Requirement:
The expected answer is the set of lines in the data below between the line holding "(o : DataOperand) (r" and the line holding "have ht := State.trace_load h o", inclusive, written out exactly.

Material supplied:
************

theorem Counted.of_eq {s t : State} (h1 : t.trace = s.trace) (h2 : t.cycles = s.cycles) (h3 : t.instrs = s.instrs)
    (h4 : t.host = s.host) (h5 : t.free = s.free) (h6 : t.cfg = s.cfg) : Counted s t :=
  ⟨⟨[], by simp [h1], h2⟩, h3, h4, h5, h6⟩

theorem counted_record (s : State) (a : Word) (v : Byte) (d : BusDir) : Counted s (s.record a v d) :=
  ⟨⟨[⟨a, v, d⟩], rfl, rfl⟩, rfl, rfl, rfl, rfl⟩
theorem counted_readBus (s : State) (a : Word) : Counted s (s.readBus a) := counted_record s a _ _
theorem counted_writeBus (s : State) (a : Word) (v : Byte) : Counted s (s.writeBus a v) := counted_record (s.poke a v) a _ _
theorem counted_dummy (s : State) (k : DummyKind) (a : Word) : Counted s (s.dummy k a) := counted_readBus s _
theorem counted_fetch (s : State) : Counted s s.fetch := counted_readBus s s.PC
theorem counted_push (s : State) (v : Byte) : Counted s (s.push v) := counted_writeBus s _ v
theorem counted_pull (s : State) : Counted s s.pull := counted_readBus (s.setS (s.S + 1)) _
theorem counted_stackTop (s : State) : Counted s s.stackTop := counted_dummy s _ _

theorem counted_fetch2 (s : State) : Counted s s.fetch.fetch := (counted_fetch s).trans (counted_fetch _)
theorem counted_fetch3 (s : State) : Counted s s.fetch.fetch.fetch := (counted_fetch2 s).trans (counted_fetch _)
theorem counted_implied (s : State) : Counted s s.implied := (counted_fetch s).trans (counted_dummy _ _ _)
theorem counted_readZpPointer (s : State) (b : Byte) : Counted s (s.readZpPointer b) :=
  (counted_readBus s _).trans (counted_readBus _ _)

theorem counted_indexFixup (s : State) (k : AccessClass) (c : Bool) (w : Word) : Counted s (s.indexFixup k c w) := by
  cases k <;> cases c <;> first | exact counted_dummy s _ _ | exact Counted.refl s

theorem counted_access (s : State) (o : DataOperand) (k : AccessClass) : Counted s (s.access o k) := by
  cases o
  case imm b => exact counted_fetch s
  case zp b => exact counted_fetch2 s
  case zpx b => exact (counted_fetch2 s).trans (counted_dummy _ _ _)
  case zpy b => exact (counted_fetch2 s).trans (counted_dummy _ _ _)
  case abs w => exact counted_fetch3 s
  case abx w => exact (counted_fetch3 s).trans (counted_indexFixup _ _ _ _)
  case aby w => exact (counted_fetch3 s).trans (counted_indexFixup _ _ _ _)
  case izx b => exact ((counted_fetch2 s).trans (counted_dummy _ _ _)).trans (counted_readZpPointer _ _)
  case izy b => exact ((counted_fetch2 s).trans (counted_readZpPointer _ _)).trans (counted_indexFixup _ _ _ _)
  case izp b => exact (counted_fetch2 s).trans (counted_readZpPointer _ _)

theorem counted_load (s : State) (o : DataOperand) : Counted s (s.load o) := by
  cases o
  case imm b => exact counted_fetch2 s
  all_goals exact (counted_access s _ _).trans (counted_readBus _ _)

theorem counted_store (s : State) (o : DataOperand) (v : Byte) : Counted s (s.store o v) :=
  (counted_access s _ _).trans (counted_writeBus _ _ _)

theorem counted_decimalExtra (s : State) (a : Word) : Counted s (s.decimalExtra a) := by
  unfold State.decimalExtra
  split <;> first | exact counted_dummy _ _ _ | exact Counted.refl s

theorem counted_rmwMiddle (s : State) (a : Word) (v : Byte) : Counted s (s.rmwMiddle a v) := by
  unfold State.rmwMiddle
  split <;> first | exact counted_readBus _ _ | exact counted_writeBus _ _ _

theorem counted_modify (s : State) (o : RmwOperand) (v : Byte) : Counted s (s.modify o v) := by
  unfold State.modify
  split
  · exact counted_implied s
  · exact (((counted_access s _ _).trans (counted_readBus _ _)).trans (counted_rmwMiddle _ _ _)).trans (counted_writeBus _ _ _)

theorem counted_branch (s : State) (c : Bool) (off : Byte) : Counted s (s.branch c off) := by
  cases c
  · exact Counted.refl s
  · refine Counted.trans (t := s.branchDummies (s.PC + sext16 off)) ?_ (Counted.of_eq rfl rfl rfl rfl rfl rfl)
    unfold State.branchDummies
    dsimp only
    split
    · exact (counted_dummy s _ _).trans (counted_dummy _ _ _)
    · exact counted_dummy s _ _

theorem counted_bitBranch (s : State) (n : Nat) (w : Bool) (zp off : Byte) : Counted s (s.bitBranch n w zp off) :=
  ((((counted_fetch2 s).trans (counted_readBus _ _)).trans (counted_dummy _ _ _)).trans (counted_fetch _)).trans
    (counted_branch _ _ _)

theorem counted_jumpAccess (s : State) (o : JumpOperand) : Counted s (s.jumpAccess o) := by
  cases o
  · exact counted_fetch3 s
  · exact ((counted_fetch3 s).trans (counted_readBus _ _)).trans (counted_readBus _ _)
  · exact (((counted_fetch3 s).trans (counted_dummy _ _ _)).trans (counted_readBus _ _)).trans (counted_readBus _ _)

theorem counted_pushWord (s : State) (w : Word) : Counted s (s.pushWord w) := (counted_push s _).trans (counted_push _ _)

theorem Counted.setPC {s t : State} (h : Counted s t) (w : Word) : Counted s (t.setPC w) :=
  h.trans (Counted.of_eq rfl rfl rfl rfl rfl rfl)

theorem counted_callSubroutine (s : State) (lo : Byte) : Counted s (s.callSubroutine lo) :=
  ((((counted_fetch2 s).trans (counted_stackTop _)).trans (counted_pushWord _ _)).trans (counted_readBus _ _)).setPC _

theorem counted_returnSubroutine (s : State) : Counted s s.returnSubroutine :=
  (((((counted_implied s).trans (counted_stackTop _)).trans (counted_pull _)).trans (counted_pull _)).trans
    (counted_dummy _ _ _)).setPC _

theorem counted_interruptEntry (s : State) (vec : Word) (b counted : Bool) : Counted s (s.interruptEntry vec b counted) := by
  have h := ((counted_pushWord s s.PC).trans (counted_push _ (s.pack b))).trans
    (Counted.of_eq (t := ((s.pushWord s.PC).push (s.pack b)).enterFlags) rfl rfl rfl rfl rfl rfl)
  cases counted
  · exact h.setPC _
  · exact ((h.trans (counted_readBus _ _)).trans (counted_readBus _ _)).setPC _

theorem counted_interruptReturn (s : State) : Counted s s.interruptReturn :=
  ((((counted_pull s).trans (Counted.of_eq (t := s.pull.unpack s.pulled) rfl rfl rfl rfl rfl rfl)).trans
    (counted_pull _)).trans (counted_pull _)).setPC _

/-! Updates of registers and flags leave the bookkeeping. -/

theorem Counted.setA {s t : State} (h : Counted s t) (v : Byte) : Counted s (t.setA v) :=
  h.trans (Counted.of_eq rfl rfl rfl rfl rfl rfl)
theorem Counted.setX {s t : State} (h : Counted s t) (v : Byte) : Counted s (t.setX v) :=
  h.trans (Counted.of_eq rfl rfl rfl rfl rfl rfl)
theorem Counted.setY {s t : State} (h : Counted s t) (v : Byte) : Counted s (t.setY v) :=
  h.trans (Counted.of_eq rfl rfl rfl rfl rfl rfl)
theorem Counted.setS {s t : State} (h : Counted s t) (v : Byte) : Counted s (t.setS v) :=
  h.trans (Counted.of_eq rfl rfl rfl rfl rfl rfl)
theorem Counted.setC {s t : State} (h : Counted s t) (v : Bool) : Counted s (t.setC v) :=
  h.trans (Counted.of_eq rfl rfl rfl rfl rfl rfl)
theorem Counted.setZ {s t : State} (h : Counted s t) (v : Bool) : Counted s (t.setZ v) :=
  h.trans (Counted.of_eq rfl rfl rfl rfl rfl rfl)
theorem Counted.setI {s t : State} (h : Counted s t) (v : Bool) : Counted s (t.setI v) :=
  h.trans (Counted.of_eq rfl rfl rfl rfl rfl rfl)
theorem Counted.setD {s t : State} (h : Counted s t) (v : Bool) : Counted s (t.setD v) :=
  h.trans (Counted.of_eq rfl rfl rfl rfl rfl rfl)
theorem Counted.setV {s t : State} (h : Counted s t) (v : Bool) : Counted s (t.setV v) :=
  h.trans (Counted.of_eq rfl rfl rfl rfl rfl rfl)
theorem Counted.setN {s t : State} (h : Counted s t) (v : Bool) : Counted s (t.setN v) :=
  h.trans (Counted.of_eq rfl rfl rfl rfl rfl rfl)
theorem Counted.setNZ {s t : State} (h : Counted s t) (v : Byte) : Counted s (t.setNZ v) :=
  h.trans (Counted.of_eq rfl rfl rfl rfl rfl rfl)
theorem Counted.compare {s t : State} (h : Counted s t) (r m : Byte) : Counted s (t.compare r m) :=
  h.trans (Counted.of_eq rfl rfl rfl rfl rfl rfl)
theorem Counted.setAlu {s t : State} (h : Counted s t) (r : AluResult) : Counted s (t.setAlu r) :=
  h.trans (Counted.of_eq rfl rfl rfl rfl rfl rfl)
theorem Counted.setZAnd {s t : State} (h : Counted s t) (m : Byte) : Counted s (t.setZAnd m) :=
  h.trans (Counted.of_eq rfl rfl rfl rfl rfl rfl)
theorem Counted.unpack {s t : State} (h : Counted s t) (v : Byte) : Counted s (t.unpack v) :=
  h.trans (Counted.of_eq rfl rfl rfl rfl rfl rfl)

theorem Counted.bitFlags {s t : State} (h : Counted s t) (o : DataOperand) (m : Byte) : Counted s (t.bitFlags o m) := by
  cases o
  case imm b => exact h.setZAnd m
  all_goals exact ((h.setZAnd m).setN _).setV _

/-! ## What is appended, with the default dummy addresses -/

theorem dummyFn_default {cfg : Config} (h : DefaultDummies cfg) (k : DummyKind) : dummyFn cfg k = .table := by
  rw [dummyFn, h.1, h.2]
  exact ite_self _

theorem dummyAddr_default {s : State} (h : DefaultDummies s.cfg) (k : DummyKind) (a : Word) : dummyAddr s k a = a := by
  rw [dummyAddr, dummyFn_default h]
  rfl

/-- What a read sees depends on memory alone. -/
theorem rd_congr {s t : State} (h : ∀ a, s.peek a = t.peek a) (a : Word) : rd s a = rd t a := by rw [rd, rd, h]

@[simp] theorem rd_readBus (s : State) (a b : Word) : rd (s.readBus a) b = rd s b := rfl
@[simp] theorem rd_dummy (s : State) (k : DummyKind) (a b : Word) : rd (s.dummy k a) b = rd s b := rfl
@[simp] theorem rd_fetch (s : State) (b : Word) : rd s.fetch b = rd s b := rfl
@[simp] theorem rd_implied (s : State) (b : Word) : rd s.implied b = rd s b := rfl
@[simp] theorem rd_stackTop (s : State) (b : Word) : rd s.stackTop b = rd s b := rfl
@[simp] theorem rd_pull (s : State) (b : Word) : rd s.pull b = rd s b := rfl
@[simp] theorem rd_unpack (s : State) (v : Byte) (b : Word) : rd (s.unpack v) b = rd s b := rfl
@[simp] theorem rd_setPC (s : State) (w b : Word) : rd (s.setPC w) b = rd s b := rfl
@[simp] theorem rd_enterFlags (s : State) (b : Word) : rd s.enterFlags b = rd s b := rfl


theorem State.trace_dummy {s : State} (h : DefaultDummies s.cfg) (k : DummyKind) (a : Word) :
    (s.dummy k a).trace = s.trace ++ [rd s a] := by
  rw [State.dummy, dummyAddr_default h, State.readBus_trace]

theorem State.trace_stackTop {s : State} (h : DefaultDummies s.cfg) :
    s.stackTop.trace = s.trace ++ [rd s (stackAddr s.S)] := State.trace_dummy h _ _

theorem rdInstr_one (s : State) : rdInstr s 1 = [rd s s.PC] := by simp [rdInstr, List.range_succ]

theorem rdInstr_two (s : State) : rdInstr s 2 = [rd s s.PC, rd s (s.PC + 1)] := by simp [rdInstr, List.range_succ]

theorem rdInstr_three (s : State) : rdInstr s 3 = [rd s s.PC, rd s (s.PC + 1), rd s (s.PC + 2)] := by
  simp [rdInstr, List.range_succ]

theorem State.trace_fetch2 (s : State) : s.fetch.fetch.trace = s.trace ++ rdInstr s 2 := by
  rw [rdInstr_two, State.fetch_trace, State.fetch_trace, State.fetch_PC, rd_fetch, List.append_assoc]; rfl

theorem State.trace_fetch3 (s : State) : s.fetch.fetch.fetch.trace = s.trace ++ rdInstr s 3 := by
  rw [rdInstr_three, State.fetch_trace, State.trace_fetch2, State.fetch2_PC, rdInstr_two, rd_fetch, rd_fetch,
    List.append_assoc]; rfl

theorem State.trace_implied {s : State} (h : DefaultDummies s.cfg) : s.implied.trace = s.trace ++ impliedPattern s := by
  rw [State.implied, State.trace_dummy (by simpa using h), impliedPattern, rdInstr_two, State.fetch_trace, rd_fetch,
    List.append_assoc]; rfl

theorem State.trace_readZpPointer (s : State) (b : Byte) :
    (s.readZpPointer b).trace = s.trace ++ [rd s (zeroPage b), rd s (zeroPage (b + 1))] := by
  rw [State.readZpPointer, State.readBus_trace, State.readBus_trace, rd_readBus, List.append_assoc]; rfl

theorem State.trace_indexFixup {s t : State} (h : DefaultDummies t.cfg) (hp : ∀ a, rd t a = rd s a) (o : DataOperand)
    (k : AccessClass) : (t.indexFixup k (s.crossed o) (s.unc o)).trace = t.trace ++ fixupPattern s o k := by
  rw [fixupPattern]
  cases hc : s.crossed o <;> cases k <;>
    simp [State.indexFixup, State.trace_dummy h, hp]

/-- The accesses before the data access. -/
theorem State.trace_access {s : State} (h : DefaultDummies s.cfg) (o : DataOperand) (k : AccessClass) :
    (s.access o k).trace = s.trace ++ modePattern s o k := by
  cases o
  case imm b => rw [State.access, modePattern, rdInstr_one, State.fetch_trace]
  case zp b => exact s.trace_fetch2
  case abs w => exact s.trace_fetch3
  case abx w | aby w =>
    rw [State.access, State.trace_indexFixup (by simpa using h) (by simp), State.trace_fetch3, modePattern, List.append_assoc]
  case izy b =>
    rw [State.access, State.trace_indexFixup (by simpa [State.readZpPointer] using h) (by simp [State.readZpPointer]),
      State.trace_readZpPointer, State.trace_fetch2, modePattern, rd_fetch, rd_fetch, rd_fetch, rd_fetch]
    simp only [List.append_assoc]
  case izp b =>
    rw [State.access, State.trace_readZpPointer, State.trace_fetch2, modePattern, rd_fetch, rd_fetch, rd_fetch, rd_fetch,
      List.append_assoc]
  case zpx b | zpy b =>
    rw [State.access, State.trace_dummy (by simpa using h), State.trace_fetch2, modePattern, rd_fetch, rd_fetch,
      List.append_assoc]
  case izx b =>
    rw [State.access, State.trace_readZpPointer, State.trace_dummy (by simpa using h), State.trace_fetch2, modePattern]
    simp only [rd_dummy, rd_fetch, List.append_assoc]
    rfl

/-- The data access of an instruction sees the memory it started with. -/
theorem rd_access (s : State) (o : DataOperand) (k : AccessClass) (a : Word) : rd (s.access o k) a = rd s a := by
  by_cases h : ∃ b, o = .imm b
  · obtain ⟨b, rfl⟩ := h; rfl
  · exact rd_congr (peek_of_arch (s.arch_access o k fun b hb => h ⟨b, hb⟩)) a

theorem State.trace_load {s : State} (h : DefaultDummies s.cfg) (o : DataOperand) :
    (s.load o).trace = s.trace ++ readPattern s o := by
  cases o
  case imm b =>
    rw [readPattern, modePattern, State.load, State.trace_fetch2, rdInstr_two, rdInstr_one]
    rw [State.ea_imm]; rfl
  all_goals rw [State.load, State.readBus_trace, State.trace_access h, rd_access, readPattern, List.append_assoc]

theorem State.trace_store {s : State} (h : DefaultDummies s.cfg) (o : DataOperand) (v : Byte) :
    (s.store o v).trace = s.trace ++ writePattern s o v := by
  rw [State.store, State.writeBus_trace, State.trace_access h, writePattern, List.append_assoc]

theorem Counted.cfg_eq {s t : State} (h : Counted s t) : t.cfg = s.cfg := h.2.2.2.2

/-- The extra decimal read follows the data read, whatever the arithmetic between them gave. -/
theorem State.trace_arith {s : State} (h : DefaultDummies s.cfg) (o : DataOperand) (r : AluResult) :
    (((s.load o).setAlu r).decimalExtra (s.ea o)).trace = s.trace ++ decimalPattern s o := by
  have hc : (s.load o).cfg = s.cfg := (counted_load s o).cfg_eq
  have hD : (s.load o).D = s.D := (congrArg State.D (s.arch_load o) :)
  have hp : rd ((s.load o).setAlu r) (s.ea o) = rd s (s.ea o) := rd_congr (peek_of_arch (s.arch_load o)) _
  have ht := State.trace_load h o
  rw [decimalPattern, State.decimalExtra, State.setAlu_cfg, State.setAlu_D, hc, hD]
  cases s.cfg.variant <;> cases s.D <;> simp [ht, State.trace_dummy (s := (s.load o).setAlu r) (by rwa [State.setAlu_cfg, hc]), hp]

theorem State.trace_modify {s : State} (h : DefaultDummies s.cfg) (o : RmwOperand) (v : Byte) :
    (s.modify o v).trace = s.trace ++ rmwPattern s o v := by
  rw [State.modify, rmwPattern]
  cases hd : rmwData o with
  | none => exact State.trace_implied h
  | some d =>
    have hold : s.rmwOld o = s.peek (s.ea d) := by rw [State.rmwOld, hd]
    have hc : (s.access d .rmw).cfg = s.cfg := (counted_access s d .rmw).cfg_eq
    have hm : (((s.access d .rmw).readBus (s.ea d)).rmwMiddle (s.ea d) (s.rmwOld o)).trace =
        ((s.access d .rmw).readBus (s.ea d)).trace ++ [middlePattern s d] := by
      rw [State.rmwMiddle, middlePattern, State.readBus_cfg, hc, hold]
      cases s.cfg.variant <;> cases s.cfg.cmosRmwSecondAccess <;>
        simp [State.readBus_trace, State.writeBus_trace, rd_access]
    simp only [State.writeBus_trace, hm, State.readBus_trace, State.trace_access h, rd_access, List.append_assoc]
    rfl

************

Reply to the exercise:
theorem State.trace_arith {s : State} (h : DefaultDummies s.cfg) (o : DataOperand) (r : AluResult) :
    (((s.load o).setAlu r).decimalExtra (s.ea o)).trace = s.trace ++ decimalPattern s o := by
  have hc : (s.load o).cfg = s.cfg := (counted_load s o).cfg_eq
  have hD : (s.load o).D = s.D := (congrArg State.D (s.arch_load o) :)
  have hp : rd ((s.load o).setAlu r) (s.ea o) = rd s (s.ea o) := rd_congr (peek_of_arch (s.arch_load o)) _
  have ht := State.trace_load h o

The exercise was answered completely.